I need to allow a domain to bypass my RBL checks. I'm doing something wrong,
or I'm misunderstanding what I'm checking from my logs. I'd be grateful for an
assist to remedy.
This box is an old postfix install Postfix version 2.2.10. (I know, working on
migrating)
main.cf: (full postconf -n output follows below)

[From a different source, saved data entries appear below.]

/-! ## The fields at their offsets (R58) -/

/-- Value `i` stands at offsets `7 + 2i` and `8 + 2i` of a write frame. -/
theorem frameBytes_writePayload_value (sid fc : Byte) (a : Word16) {vs : List Word16} {i : Nat}
    {v : Word16} (h : vs[i]? = some v) :
    (frameBytes sid fc (writePayload a vs))[7 + 2 * i]? = some (hi8 v) ∧
      (frameBytes sid fc (writePayload a vs))[8 + 2 * i]? = some (lo8 v) := by
  obtain ⟨hhi, hlo⟩ := bigEndianAll_append_getElem? h
    (crcField (computeCrc (sid :: fc :: writePayload a vs)))
  rw [Nat.add_comm 7, Nat.add_comm 8]
  exact ⟨hhi, hlo⟩

/-- Settles O55: the frame emitted is the encoding, whose first bytes and values are read off. -/
theorem addressAndValueOffsets : Obligations.AddressAndValueOffsets := by
  refine ⟨fun i s t hwf hi hm hv h => ?_, fun sid n a F hF => ?_, fun sid a vs F hF h1 h127 => ?_⟩
  · obtain ⟨u, F, hu, hout, henc, -⟩ := emittedFrameDecodesBack i s hwf hi hm hv
    cases hu.symm.trans h
    exact ⟨F, hout, henc⟩
  · cases hF
    exact ⟨rfl, rfl, ofBytes_hi8_lo8 a⟩
  · cases hF
    obtain ⟨hcount, -⟩ := writePayload_counts ((fitsWriteFrame_iff vs).2 ⟨h1, h127⟩)
    refine ⟨rfl, rfl, ofBytes_hi8_lo8 a, ⟨_, _, rfl, rfl, ?_⟩, fun i v hv => ?_⟩
    · rw [ofBytes_hi8_lo8, hcount]
    · obtain ⟨hhi, hlo⟩ := frameBytes_writePayload_value sid Config.fcWrite a hv
      exact ⟨hhi, hlo, ofBytes_hi8_lo8 v⟩

end Sys2Proof.Machine
end

section
/-! The assembler on pseudo-instructions (42_frames.md R50 to R55, R57). -/

namespace Sys2Proof.Machine

/-! ## Operands that fit -/

@[simp] theorem byteOperand_toNat (b : Byte) : byteOperand b.toNat = .ok b := by
  rw [byteOperand, if_pos b.isLt, BitVec.ofNat_toNat, BitVec.setWidth_eq]

@[simp] theorem word16Operand_toNat (w : Word16) : word16Operand w.toNat = .ok w := by
  rw [word16Operand, if_pos w.isLt, BitVec.ofNat_toNat, BitVec.setWidth_eq]

theorem operands_map {α : Type} {one : Nat → Except AsmRefusal α} {number : α → Nat}
    (h : ∀ a, one (number a) = .ok a) (as : List α) : operands one (as.map number) = .ok as := by
  induction as with
  | nil => rfl
  | cons a as ih => simp [operands, h, ih]

@[simp] theorem operands_byteOperand_toNat (bs : List Byte) :
    operands byteOperand (bs.map BitVec.toNat) = .ok bs := operands_map byteOperand_toNat bs

theorem writeValues_toNat {vs : List Word16} (h : fitsWriteFrame vs = true) :
    writeValues (vs.map BitVec.toNat) = .ok vs := by
  obtain ⟨h1, h127⟩ := (fitsWriteFrame_iff vs).1 h
  have h0 : ¬ vs.length = 0 := by omega
  have hmax : ¬ Config.writeMaxRegs < vs.length := Nat.not_lt.2 h127
  rw [writeValues, List.length_map, if_neg h0, if_neg hmax, operands_map word16Operand_toNat]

parent_domain_matches_subdomains = smtpd_access_maps
check_sender_access hash:/etc/postfix/sender_checks,
I need to let mail from outbound.protection.outlook.com, and bypass my RBL
checks. My old understanding is that the first OK "wins" (maybe not?), and I
have check sender before check RBL. I don't seem to be getting a match/OK on
it.
This is a sample log entry of what I'm trying to "OK" before it gets to my RBL
checks and thus fails:
Feb 28 12:45:13 host1 postfix/smtpd[10600]: connect from
mail-psaapc01on2101.outbound.protection.outlook.com[40.107.255.101]

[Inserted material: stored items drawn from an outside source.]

/-- GAIT_CNT_REFUSE, counted in GAIT_CNT_OVF. -/
def gaitCntRefuse : Ctr := ⟨Reg.gaitCntRefuse, Reg.gaitCntOvf, 0⟩
/-- GAIT_CNT_PWRFAIL, counted in GAIT_CNT_OVF. -/
def gaitCntPwrfail : Ctr := ⟨Reg.gaitCntPwrfail, Reg.gaitCntOvf, 1⟩
/-- GAIT_CNT_TWARN, counted in GAIT_CNT_OVF. -/
def gaitCntTwarn : Ctr := ⟨Reg.gaitCntTwarn, Reg.gaitCntOvf, 2⟩
/-- HLT_CNT_PROPBAD, counted in HLT_CNT_OVF. -/
def hltCntPropbad : Ctr := ⟨Reg.hltCntPropbad, Reg.hltCntOvf, 0⟩
/-- HLT_CNT_UNWRAP, counted in HLT_CNT_OVF. -/
def hltCntUnwrap : Ctr := ⟨Reg.hltCntUnwrap, Reg.hltCntOvf, 1⟩
/-- HLT_CNT_SHORT, counted in HLT_CNT_OVF. -/
def hltCntShort (i : Nat) : Ctr := ⟨Reg.hltCntShort i, Reg.hltCntOvf, 2 + 7 * i⟩
/-- HLT_CNT_PCRC, counted in HLT_CNT_OVF. -/
def hltCntPcrc (i : Nat) : Ctr := ⟨Reg.hltCntPcrc i, Reg.hltCntOvf, 3 + 7 * i⟩
/-- HLT_CNT_PFMT, counted in HLT_CNT_OVF. -/
def hltCntPfmt (i : Nat) : Ctr := ⟨Reg.hltCntPfmt i, Reg.hltCntOvf, 4 + 7 * i⟩
/-- HLT_CNT_TRUNC, counted in HLT_CNT_OVF. -/
def hltCntTrunc (i : Nat) : Ctr := ⟨Reg.hltCntTrunc i, Reg.hltCntOvf, 5 + 7 * i⟩
/-- HLT_CNT_SEQ, counted in HLT_CNT_OVF. -/
def hltCntSeq (i : Nat) : Ctr := ⟨Reg.hltCntSeq i, Reg.hltCntOvf, 6 + 7 * i⟩
/-- HLT_CNT_WAKE, counted in HLT_CNT_OVF. -/
def hltCntWake (i : Nat) : Ctr := ⟨Reg.hltCntWake i, Reg.hltCntOvf, 7 + 7 * i⟩
/-- HLT_CNT_STALE, counted in HLT_CNT_OVF. -/
def hltCntStale (i : Nat) : Ctr := ⟨Reg.hltCntStale i, Reg.hltCntOvf, 8 + 7 * i⟩
/-- EVT_LOG_OVWR, counted in EVT_OVF. -/
def evtLogOvwr : Ctr := ⟨Reg.evtLogOvwr, Reg.evtOvf, 0⟩
/-- EVT_CNT_QUAR, counted in EVT_OVF. -/
def evtCntQuar : Ctr := ⟨Reg.evtCntQuar, Reg.evtOvf, 1⟩
/-- EVT_CNT_LIMP, counted in EVT_OVF. -/
def evtCntLimp : Ctr := ⟨Reg.evtCntLimp, Reg.evtOvf, 2⟩
/-- EVT_CNT_MISM, counted in EVT_OVF. -/
def evtCntMism : Ctr := ⟨Reg.evtCntMism, Reg.evtOvf, 3⟩
/-- EVT_CNT_OVERRUN, counted in EVT_OVF. -/
def evtCntOverrun : Ctr := ⟨Reg.evtCntOverrun, Reg.evtOvf, 4⟩
/-- EVT_CNT_SRAM_CE, counted in EVT_OVF. -/
def evtCntSramCe (i : Nat) : Ctr := ⟨Reg.evtCntSramCe i, Reg.evtOvf, 5 + 1 * i⟩
/-- EVT_CNT_BASE_UE, counted in EVT_OVF. -/
def evtCntBaseUe : Ctr := ⟨Reg.evtCntBaseUe, Reg.evtOvf, 9⟩
/-- EVT_CNT_BUR_CE, counted in EVT_OVF. -/
def evtCntBurCe (i : Nat) : Ctr := ⟨Reg.evtCntBurCe i, Reg.evtOvf, 10 + 1 * i⟩
/-- EVT_CNT_BUR_UE, counted in EVT_OVF. -/
def evtCntBurUe (i : Nat) : Ctr := ⟨Reg.evtCntBurUe i, Reg.evtOvf, 12 + 1 * i⟩
/-- EVT_CNT_DDR_CE, counted in EVT_OVF. -/
def evtCntDdrCe (i : Nat) : Ctr := ⟨Reg.evtCntDdrCe i, Reg.evtOvf, 14 + 1 * i⟩
/-- EVT_CNT_DDR_UE, counted in EVT_OVF. -/
def evtCntDdrUe (i : Nat) : Ctr := ⟨Reg.evtCntDdrUe i, Reg.evtOvf, 16 + 1 * i⟩
/-- EVT_CNT_ACCERR, counted in EVT_OVF. -/
def evtCntAccerr : Ctr := ⟨Reg.evtCntAccerr, Reg.evtOvf, 18⟩
/-- EVT_CNT_ENG_ADDR, counted in EVT_OVF. -/
def evtCntEngAddr : Ctr := ⟨Reg.evtCntEngAddr, Reg.evtOvf, 19⟩
/-- ING_CNT_EXTRAP, counted in ING_CNT_OVF. -/
def ingCntExtrap : Ctr := ⟨Reg.ingCntExtrap, Reg.ingCntOvf, 0⟩
/-- ING_CNT_NOPOSE, counted in ING_CNT_OVF. -/
def ingCntNopose : Ctr := ⟨Reg.ingCntNopose, Reg.ingCntOvf, 1⟩
/-- ING_CNT_POSEORD, counted in ING_CNT_OVF. -/
def ingCntPoseord : Ctr := ⟨Reg.ingCntPoseord, Reg.ingCntOvf, 2⟩
/-- ING_CNT_CPOSE_LATE, counted in ING_CNT_OVF. -/
def ingCntCposeLate : Ctr := ⟨Reg.ingCntCposeLate, Reg.ingCntOvf, 3⟩
/-- ING_CNT_CPOSE_FRM, counted in ING_CNT_OVF. -/
def ingCntCposeFrm : Ctr := ⟨Reg.ingCntCposeFrm, Reg.ingCntOvf, 4⟩
/-- ING_CNT_CPOSE_DUP, counted in ING_CNT_OVF. -/
def ingCntCposeDup : Ctr := ⟨Reg.ingCntCposeDup, Reg.ingCntOvf, 5⟩
/-- ING_CNT_REIN, counted in ING_CNT_OVF. -/
def ingCntRein : Ctr := ⟨Reg.ingCntRein, Reg.ingCntOvf, 6⟩
/-- ING_CNT_QUOTA, counted in ING_CNT_OVF. -/
def ingCntQuota (i : Nat) : Ctr := ⟨Reg.ingCntQuota i, Reg.ingCntOvf, 7 + 7 * i⟩
/-- ING_CNT_FULL, counted in ING_CNT_OVF. -/
def ingCntFull (i : Nat) : Ctr := ⟨Reg.ingCntFull i, Reg.ingCntOvf, 8 + 7 * i⟩
/-- ING_CNT_THIN1, counted in ING_CNT_OVF. -/
def ingCntThin1 (i : Nat) : Ctr := ⟨Reg.ingCntThin1 i, Reg.ingCntOvf, 9 + 7 * i⟩
/-- ING_CNT_THIN2, counted in ING_CNT_OVF. -/
def ingCntThin2 (i : Nat) : Ctr := ⟨Reg.ingCntThin2 i, Reg.ingCntOvf, 10 + 7 * i⟩
/-- ING_CNT_ECHO, counted in ING_CNT_OVF. -/
def ingCntEcho (i : Nat) : Ctr := ⟨Reg.ingCntEcho i, Reg.ingCntOvf, 11 + 7 * i⟩
/-- ING_CNT_CALRANGE, counted in ING_CNT_OVF. -/
def ingCntCalrange (i : Nat) : Ctr := ⟨Reg.ingCntCalrange i, Reg.ingCntOvf, 12 + 7 * i⟩
/-- ING_CNT_PSFULL, counted in ING_CNT_OVF. -/
def ingCntPsfull (i : Nat) : Ctr := ⟨Reg.ingCntPsfull i, Reg.ingCntOvf, 13 + 7 * i⟩
/-- HRD_CPY_CNT_DROP, counted in HRD_CPY_OVF. -/
def hrdCpyCntDrop (i : Nat) : Ctr := ⟨Reg.hrdCpyCntDrop i, Reg.hrdCpyOvf i, 0⟩
/-- TILE_BOND_CNT_PAR, counted in TILE_BOND_OVF. -/
def tileBondCntPar (i j : Nat) : Ctr := ⟨Reg.tileBondCntPar i j, Reg.tileBondOvf, 0 + 8 * i + 1 * j⟩
/-- TILE_BOND_CNT_TMO, counted in TILE_BOND_OVF. -/
def tileBondCntTmo (i : Nat) : Ctr := ⟨Reg.tileBondCntTmo i, Reg.tileBondOvf, 16 + 1 * i⟩
/-- TILE_BOND_CNT_REFUSE, counted in TILE_BOND_OVF. -/
def tileBondCntRefuse : Ctr := ⟨Reg.tileBondCntRefuse, Reg.tileBondOvf, 18⟩
/-- SCI_CNT_CRC, counted in SCI_CNT_OVF. -/
def sciCntCrc (i : Nat) : Ctr := ⟨Reg.sciCntCrc i, Reg.sciCntOvf, 0 + 7 * i⟩
/-- SCI_CNT_REPLAY, counted in SCI_CNT_OVF. -/
def sciCntReplay (i : Nat) : Ctr := ⟨Reg.sciCntReplay i, Reg.sciCntOvf, 1 + 7 * i⟩
/-- SCI_CNT_RETRAIN, counted in SCI_CNT_OVF. -/
def sciCntRetrain (i : Nat) : Ctr := ⟨Reg.sciCntRetrain i, Reg.sciCntOvf, 2 + 7 * i⟩
/-- SCI_CNT_DOWN, counted in SCI_CNT_OVF. -/
def sciCntDown (i : Nat) : Ctr := ⟨Reg.sciCntDown i, Reg.sciCntOvf, 3 + 7 * i⟩
/-- SCI_CNT_NOROUTE, counted in SCI_CNT_OVF. -/
def sciCntNoroute (i : Nat) : Ctr := ⟨Reg.sciCntNoroute i, Reg.sciCntOvf, 4 + 7 * i⟩
/-- SCI_CNT_TMO, counted in SCI_CNT_OVF. -/
def sciCntTmo (i : Nat) : Ctr := ⟨Reg.sciCntTmo i, Reg.sciCntOvf, 5 + 7 * i⟩
/-- SCI_CNT_LOST, counted in SCI_CNT_OVF. -/
def sciCntLost (i : Nat) : Ctr := ⟨Reg.sciCntLost i, Reg.sciCntOvf, 6 + 7 * i⟩
/-- SCI_CNT_REFUSE, counted in SCI_CNT_OVF. -/
def sciCntRefuse : Ctr := ⟨Reg.sciCntRefuse, Reg.sciCntOvf, 14⟩
/-- SCI_CNT_CONTRIB_MISS, counted in SCI_CNT_OVF. -/
def sciCntContribMiss : Ctr := ⟨Reg.sciCntContribMiss, Reg.sciCntOvf, 15⟩
/-- SCI_CNT_CONTRIB_LATE, counted in SCI_CNT_OVF. -/
def sciCntContribLate : Ctr := ⟨Reg.sciCntContribLate, Reg.sciCntOvf, 16⟩
/-- SCI_CNT_INBOX_LOST, counted in SCI_CNT_OVF. -/
def sciCntInboxLost : Ctr := ⟨Reg.sciCntInboxLost, Reg.sciCntOvf, 17⟩
/-- SCI_CNT_BCAST_NOANS, counted in SCI_CNT_OVF. -/
def sciCntBcastNoans : Ctr := ⟨Reg.sciCntBcastNoans, Reg.sciCntOvf, 18⟩
/-- DREY_CNT_REFUSE, counted in DREY_CNT_OVF. -/
def dreyCntRefuse (i : Nat) : Ctr := ⟨Reg.dreyCntRefuse i, Reg.dreyCntOvf, 0 + 1 * i⟩
/-- DREY_CNT_RANGE, counted in DREY_CNT_OVF. -/
def dreyCntRange : Ctr := ⟨Reg.dreyCntRange, Reg.dreyCntOvf, 4⟩
/-- DREY_CNT_REOPEN, counted in DREY_CNT_OVF. -/
def dreyCntReopen : Ctr := ⟨Reg.dreyCntReopen, Reg.dreyCntOvf, 5⟩
/-- DREY_CNT_KMFULL, counted in DREY_CNT_OVF. -/
def dreyCntKmfull : Ctr := ⟨Reg.dreyCntKmfull, Reg.dreyCntOvf, 6⟩
/-- DREY_CNT_LKSTALE, counted in DREY_CNT_OVF. -/
def dreyCntLkstale : Ctr := ⟨Reg.dreyCntLkstale, Reg.dreyCntOvf, 7⟩
/-- DREY_CNT_REIN, counted in DREY_CNT_OVF. -/
def dreyCntRein : Ctr := ⟨Reg.dreyCntRein, Reg.dreyCntOvf, 8⟩
/-- DREY_CNT_ECC, counted in DREY_CNT_OVF. -/
def dreyCntEcc : Ctr := ⟨Reg.dreyCntEcc, Reg.dreyCntOvf, 9⟩
/-- TILE_SCHED_CNT_LOST, counted in TILE_SCHED_OVF. -/
def tileSchedCntLost : Ctr := ⟨Reg.tileSchedCntLost, Reg.tileSchedOvf, 0⟩
/-- TILE_SCHED_CNT_REISSUE, counted in TILE_SCHED_OVF. -/
def tileSchedCntReissue : Ctr := ⟨Reg.tileSchedCntReissue, Reg.tileSchedOvf, 1⟩
/-- TILE_SCHED_CNT_PROGERR, counted in TILE_SCHED_OVF. -/
def tileSchedCntProgerr : Ctr := ⟨Reg.tileSchedCntProgerr, Reg.tileSchedOvf, 2⟩
/-- TILE_CNT_STALE, counted in TILE_CNT_OVF. -/
def tileCntStale (t : Nat) : Ctr := ⟨Reg.tileCntStale t, Reg.tileCntOvf t, 0⟩
/-- TILE_CNT_EXC, counted in TILE_CNT_OVF. -/
def tileCntExc (t : Nat) : Ctr := ⟨Reg.tileCntExc t, Reg.tileCntOvf t, 1⟩
/-- TILE_CNT_LREIN, counted in TILE_CNT_OVF. -/
def tileCntLrein (t : Nat) : Ctr := ⟨Reg.tileCntLrein t, Reg.tileCntOvf t, 2⟩
/-- TILE_CNT_REIN, counted in TILE_CNT_OVF. -/
def tileCntRein (t : Nat) : Ctr := ⟨Reg.tileCntRein t, Reg.tileCntOvf t, 3⟩
/-- TILE_CNT_WDOG, counted in TILE_CNT_OVF. -/
def tileCntWdog (t : Nat) : Ctr := ⟨Reg.tileCntWdog t, Reg.tileCntOvf t, 4⟩
/-- TILE_CNT_ABANDON, counted in TILE_CNT_OVF. -/
def tileCntAbandon (t : Nat) : Ctr := ⟨Reg.tileCntAbandon t, Reg.tileCntOvf t, 5⟩
/-- TILE_ARR_CNT_SAT, counted in TILE_ARR_OVF. -/
def tileArrCntSat (t i : Nat) : Ctr := ⟨Reg.tileArrCntSat t i, Reg.tileArrOvf t i, 0⟩
/-- TILE_ARR_CNT_LDFLT, counted in TILE_ARR_OVF. -/
def tileArrCntLdflt (t i : Nat) : Ctr := ⟨Reg.tileArrCntLdflt t i, Reg.tileArrOvf t i, 1⟩
/-- QLL_CNT_RANGE, counted in QLL_CNT_OVF. -/
def qllCntRange (t : Nat) : Ctr := ⟨Reg.qllCntRange t, Reg.qllCntOvf t, 0⟩
/-- QLL_CNT_ORDER, counted in QLL_CNT_OVF. -/
def qllCntOrder (t : Nat) : Ctr := ⟨Reg.qllCntOrder t, Reg.qllCntOvf t, 1⟩
/-- QLL_CNT_META, counted in QLL_CNT_OVF. -/
def qllCntMeta (t : Nat) : Ctr := ⟨Reg.qllCntMeta t, Reg.qllCntOvf t, 2⟩
/-- QLL_CNT_SAT, counted in QLL_CNT_OVF. -/
def qllCntSat (t : Nat) : Ctr := ⟨Reg.qllCntSat t, Reg.qllCntOvf t, 3⟩
/-- QLL_CNT_MASK, counted in QLL_CNT_OVF. -/
def qllCntMask (t : Nat) : Ctr := ⟨Reg.qllCntMask t, Reg.qllCntOvf t, 4⟩
/-- HRD_CNT_NULL, counted in HRD_CNT_OVF. -/
def hrdCntNull (t : Nat) : Ctr := ⟨Reg.hrdCntNull t, Reg.hrdCntOvf t, 0⟩
/-- HRD_CNT_RANGE, counted in HRD_CNT_OVF. -/
def hrdCntRange (t : Nat) : Ctr := ⟨Reg.hrdCntRange t, Reg.hrdCntOvf t, 1⟩
/-- HRD_CNT_QBAD, counted in HRD_CNT_OVF. -/
def hrdCntQbad (t : Nat) : Ctr := ⟨Reg.hrdCntQbad t, Reg.hrdCntOvf t, 2⟩
/-- HRD_CNT_PFSTALE, counted in HRD_CNT_OVF. -/
def hrdCntPfstale (t : Nat) : Ctr := ⟨Reg.hrdCntPfstale t, Reg.hrdCntOvf t, 3⟩
/-- HRD_CNT_UPDORD, counted in HRD_CNT_OVF. -/
def hrdCntUpdord (t : Nat) : Ctr := ⟨Reg.hrdCntUpdord t, Reg.hrdCntOvf t, 4⟩
/-- HRD_CNT_UPDBAD, counted in HRD_CNT_OVF. -/
def hrdCntUpdbad (t : Nat) : Ctr := ⟨Reg.hrdCntUpdbad t, Reg.hrdCntOvf t, 5⟩
/-- HRD_CNT_DEFER, counted in HRD_CNT_OVF. -/
def hrdCntDefer (t : Nat) : Ctr := ⟨Reg.hrdCntDefer t, Reg.hrdCntOvf t, 6⟩
/-- HRD_CNT_DEFLOST, counted in HRD_CNT_OVF. -/
def hrdCntDeflost (t : Nat) : Ctr := ⟨Reg.hrdCntDeflost t, Reg.hrdCntOvf t, 7⟩
/-- TRE_CNT_LINK, counted in TRE_CNT_OVF. -/
def treCntLink (t : Nat) : Ctr := ⟨Reg.treCntLink t, Reg.treCntOvf t, 0⟩
/-- TRE_CNT_FEAT, counted in TRE_CNT_OVF. -/
def treCntFeat (t : Nat) : Ctr := ⟨Reg.treCntFeat t, Reg.treCntOvf t, 1⟩
/-- TRE_CNT_DEPTH, counted in TRE_CNT_OVF. -/
def treCntDepth (t : Nat) : Ctr := ⟨Reg.treCntDepth t, Reg.treCntOvf t, 2⟩
/-- TRE_CNT_NAN, counted in TRE_CNT_OVF. -/
def treCntNan (t : Nat) : Ctr := ⟨Reg.treCntNan t, Reg.treCntOvf t, 3⟩
/-- TRE_CNT_SAT, counted in TRE_CNT_OVF. -/
def treCntSat (t : Nat) : Ctr := ⟨Reg.treCntSat t, Reg.treCntOvf t, 4⟩
/-- TRE_CNT_LDFLT, counted in TRE_CNT_OVF. -/
def treCntLdflt (t : Nat) : Ctr := ⟨Reg.treCntLdflt t, Reg.treCntOvf t, 5⟩
/-- TILE_CNT_TFAULT, counted in TILE_MEM_OVF. -/
def tileCntTfault (t : Nat) : Ctr := ⟨Reg.tileCntTfault t, Reg.tileMemOvf t, 0⟩
/-- PORT_CNT_FCS, counted in PORT_CNT_OVF. -/
def portCntFcs (p : Nat) : Ctr := ⟨Reg.portCntFcs p, Reg.portCntOvf p, 0⟩
/-- PORT_CNT_NONSRP, counted in PORT_CNT_OVF. -/
def portCntNonsrp (p : Nat) : Ctr := ⟨Reg.portCntNonsrp p, Reg.portCntOvf p, 1⟩
/-- PORT_CNT_HDR, counted in PORT_CNT_OVF. -/
def portCntHdr (p : Nat) : Ctr := ⟨Reg.portCntHdr p, Reg.portCntOvf p, 2⟩
/-- PORT_CNT_LEN, counted in PORT_CNT_OVF. -/
def portCntLen (p : Nat) : Ctr := ⟨Reg.portCntLen p, Reg.portCntOvf p, 3⟩
/-- PORT_CNT_CRC, counted in PORT_CNT_OVF. -/
def portCntCrc (p : Nat) : Ctr := ⟨Reg.portCntCrc p, Reg.portCntOvf p, 4⟩
/-- PORT_CNT_UNVER, counted in PORT_CNT_OVF. -/
def portCntUnver (p : Nat) : Ctr := ⟨Reg.portCntUnver p, Reg.portCntOvf p, 5⟩
/-- PORT_CNT_TUNL, counted in PORT_CNT_OVF. -/
def portCntTunl (p : Nat) : Ctr := ⟨Reg.portCntTunl p, Reg.portCntOvf p, 6⟩
/-- PORT_CNT_DUP, counted in PORT_CNT_OVF. -/
def portCntDup (p : Nat) : Ctr := ⟨Reg.portCntDup p, Reg.portCntOvf p, 7⟩
/-- PORT_CNT_LOST, counted in PORT_CNT_OVF. -/
def portCntLost (p : Nat) : Ctr := ⟨Reg.portCntLost p, Reg.portCntOvf p, 8⟩
/-- PORT_CNT_LATE, counted in PORT_CNT_OVF. -/
def portCntLate (p : Nat) : Ctr := ⟨Reg.portCntLate p, Reg.portCntOvf p, 9⟩
/-- PORT_CNT_FUTURE, counted in PORT_CNT_OVF. -/
def portCntFuture (p : Nat) : Ctr := ⟨Reg.portCntFuture p, Reg.portCntOvf p, 10⟩
/-- PORT_CNT_EMPTY, counted in PORT_CNT_OVF. -/
def portCntEmpty (p : Nat) : Ctr := ⟨Reg.portCntEmpty p, Reg.portCntOvf p, 11⟩
/-- PORT_CNT_BADRET, counted in PORT_CNT_OVF. -/
def portCntBadret (p : Nat) : Ctr := ⟨Reg.portCntBadret p, Reg.portCntOvf p, 12⟩
/-- PORT_CNT_PHASE, counted in PORT_CNT_OVF. -/
def portCntPhase (p : Nat) : Ctr := ⟨Reg.portCntPhase p, Reg.portCntOvf p, 13⟩
/-- PORT_CNT_LIFEWR, counted in PORT_CNT_OVF. -/
def portCntLifewr (p : Nat) : Ctr := ⟨Reg.portCntLifewr p, Reg.portCntOvf p, 14⟩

Feb 28 12:45:14 host1 postfix/smtpd[10600]: NOQUEUE: reject: RCPT from
mail-psaapc01on2101.outbound.protection.outlook.com[40.107.255.101]: 554
Service unavailable; Client host [40.107.255.101] blocked using bl.spamcop.net;
Blocked - see https://www.spamcop.net/bl.shtml?40.107.255.101;
from= to=
proto=ESMTP helo=
Isn't the sender = connect from =
mail-psaapc01on2101.outbound.protection.outlook.com ?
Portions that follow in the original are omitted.